Cómo ven el drama dos expertos: Juan Dumas y Roberto Dvoskin.

 Por Julio Nudler

El instante fatal se acerca. Mañana, Economía deberá difundir los datos de la inflación de abril: entre 10 y 11 por ciento de suba en el IPC (precios al consumidor) y 19 por ciento en mayoristas. Con estos aterradores datos del INdEC en las pantallas, a Roberto Lavagna le costará sostener su posición, según la cual el terrible problema sólo debe ser atacado a través de la política fiscal y monetaria, como quiere el FMI. Para los críticos, esta postura del ministro les recuerda que “en los cementerios no hay inflación”, en alusión a los efectos de profundización recesiva del ajuste.
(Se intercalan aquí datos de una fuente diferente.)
-- ==== Sys2Proof/Machine/Core.lean ====
section
/-! DEFINITION. The machine handed to the host. -/

def Sys2Proof.core : Host.Core :=
  { State := Sys2Proof.Machine.State, Fault := Sys2Proof.Machine.Fault, Refusal := Sys2Proof.Machine.Refusal,
    step := Sys2Proof.Machine.step, reset := Sys2Proof.Machine.State.reset }
end

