-- ==== Sys2Proof/Certificates/Slice0/Obligations.lean ====
section
/-! DEFINITION. The statements of this model for the provers, family by family in the order of the opcode table. -/
open Sys2Proof Sys2Proof.Machine

/-- O1. With command c at the front of the queue and rest behind it, a step is the effect of c on the same state with rest as its queue.
(spec/95_what_each_step_holds.md) -/
def Obligations.StepRunsTheFront : Prop :=
  ∀ (s : State) (c : Instr) (rest : List Instr), s.pending = c :: rest → step s = exec c { s with pending := rest }

/-- O2. With an empty queue a step changes nothing but the model's clock, which goes on by one microsecond: the model's choice (assumption
1). (spec/95_what_each_step_holds.md) -/
def Obligations.IdleStepPassesAMicrosecond : Prop :=
  ∀ s : State, s.pending = [] → step s = .next { s with now := s.now + 1 }

/-- O3. At reset the part is in cold reset: the queue is empty, boot is at stage 0 in BOOTING, no hub runs, the tick generator has not
started and the tick number is 0, the host link is down, the journal is empty and gives the next entry sequence number 1 and epoch 0, no
presence window is open, no slot, partition, stream or sequence is in use, the kickstand holds KICK_N low until the start-up tests pass,
and the register file is in canonical form. (R128, R131, R19, R205, R212, R498) -/
def Obligations.ResetIsColdReset : Prop :=
  State.reset.pending = [] ∧ State.reset.boot.stage = 0 ∧ State.reset.boot.fw = .booting ∧ (∀ h, (State.reset.hub h).run = .held)
    ∧ State.reset.tick.running = false ∧ State.reset.tick.number = 0 ∧ State.reset.linkUp = false
    ∧ State.reset.jnl.pos = [] ∧ State.reset.jnl.next = 1 ∧ State.reset.jnl.epoch = 0 ∧ State.reset.window = none
    ∧ State.reset.slots = [] ∧ State.reset.prts = [] ∧ State.reset.streams = [] ∧ State.reset.seqs = []
    ∧ State.reset.isl.started = false ∧ State.reset.isl.kickRun = true ∧ RegsCanonical State.reset

/-- O4. No command is refused in any state; where a command stops, it is because the block cannot show that event then, and the part is
powered and not in factory test, unless the command is VIN_RISE of a part that is powered already. (spec/95_what_each_step_holds.md) -/
def Obligations.NoCommandIsRefused : Prop :=
  ∀ (s : State) (c : Instr), (∀ r, exec c s ≠ .refused r)
    ∧ ∀ f, exec c s = .fault f → f = .noSuchEvent ∧ (s.alive = true ∨ (c = .vinRise ∧ s.pwr.st ≠ .off))

/-- O5. Every row that is a write by an agent (a register write, a counter clear, a header or claim write, a doorbell, a control bit, a
test trigger) answers a next state in every state, whatever the agent, the offset, the byte enables and the value. (R97, R99, R100, R105,
R109) -/
def Obligations.WritesNeverStop : Prop :=
  ∀ (s : State) (c : Instr), isWrite c = true → ∃ t, exec c s = .next t

/-- O6. While the part is in OFF or in factory test, every command but VIN_RISE, VIN_LOSS and RESET_N_PULSE leaves the state as it is.
(R51, R60) -/
def Obligations.DeadPartKeepsItsState : Prop :=
  ∀ (s : State) (c : Instr), s.alive = false → c ≠ .vinRise → c ≠ .vinLoss → (∀ n, c ≠ .resetNPulse n) → exec c s = .next s

/-- O7. For every part p and every state whose part has the fuses of p, a step to a next state leaves them so: variant, die identifier,
repair fuses, revocation fuses and boot keys are those of p, and a seal fuse burnt in p stays burnt. (R48, R133, R138, R215, R444) -/
def Obligations.FusesStay : Prop :=
  ∀ (p : Part) (s t : State), SameFuses p s.part → step s = .next t → SameFuses p t.part

/-- O8. At reset the part has the fuses of a fresh part. (R48, R133) -/
def Obligations.FusesAtReset : Prop :=
  SameFuses Part.fresh State.reset.part

/-- O9. For every step from s to t: where the tick number is not that of s, the command in front was TICK_EDGE and it is one higher,
modulo 2^64, or the command was VIN_RISE, VIN_LOSS, RESET_N_PULSE or COLD_RESET and the tick number is 0. (R19, R43, R131) -/
def Obligations.TickNumberMovesByOne : Prop :=
  ∀ s t : State, step s = .next t → t.tick.number = s.tick.number
    ∨ (∃ a u rest, s.pending = .tickEdge a u :: rest ∧ t.tick.number = s.tick.number + 1)
    ∨ (∃ c rest, s.pending = c :: rest ∧ t.tick.number = 0
        ∧ (c = .vinRise ∨ c = .vinLoss ∨ (∃ n, c = .resetNPulse n) ∨ ∃ b, c = .coldReset b))

/-- O10. For every step from s to t, the queue of t is that of s without its front, and the clock of t is not before that of s.
(spec/95_what_each_step_holds.md) -/
def Obligations.QueueIsFirstInFirstOut : Prop :=
  ∀ s t : State, step s = .next t → t.pending = s.pending.tail ∧ s.now ≤ t.now

/-- O11. Where no command is fenced in u, no stroke begins in u that was not there in s, and every channel of u stands as the power state
and the partitions require, the next state after a command whose own effect is u is u itself, with the queue, the clock, the tick number
and the fuses of s. (R196, R453, R63) -/
def Obligations.NothingFollows : Prop :=
  ∀ s u : State, Calm s u → State.keepCmd (fun _ => u) s =
    { u with pending := s.pending, now := s.now, tick := { u.tick with number := s.tick.number },
             part := { u.part with variant := s.part.variant, sealFuse := s.part.sealFuse || u.part.sealFuse,
                                   repairFuses := s.part.repairFuses, revoked := s.part.revoked, dieId := s.part.dieId,
                                   bootKeys := s.part.bootKeys } }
La depresión, por otra parte, no impidió que los precios hayan subido ya 21 por ciento en promedio al menudeo y casi 57 por ciento al por mayor, contando incluso con que todavía no se permitió que la devaluación fuese trasladada a las tarifas públicas. Ahora, en medio de la tormenta que desatará la publicación de las cifras oficiales de abril, el presidente Duhalde tiene que confirmar la remoción de Pablo Challú, secretario de Defensa de la Competencia, exonerado por Lavagna porque, según se explicaba ayer en Economía, “él no acepta que un subalterno lo desautorice”, dado que Lavagna acumula interinamente la cartera de Producción, de la que depende Competencia. En concreto, Challú afrentó al ministro al presentar un proyecto de decreto para aplicar controles de precios y revivir la ley de Abastecimiento, mientras Lavagna sostenía una posición muy diferente. La refriega se complicó ayer, cuando Duhalde, con la suerte de Challú en sus manos, aseguró que todo se reducía a un “malentendido”, y que nadie estaba proponiendo controles sino sólo “precios de referencia”. Voceros de Economía, consultados por Página/12, rechazaron anoche que hubiera existido un malentendido, remitiendo al referido decreto. A última hora, una fuente muy cercana a Duhalde dijo a este diario que lo de Challú –quien no acató la expulsión que le dictó Lavagna– es “un asunto terminado”, lo cual disiparía, de confirmarse, el peligro de una nueva crisis ministerial. Pero resta ver cómo digerirá el Gobierno los nuevos índices de precios, precisamente cuando la CGT de Hugo Moyano acaba de lanzar un paro general para el 14.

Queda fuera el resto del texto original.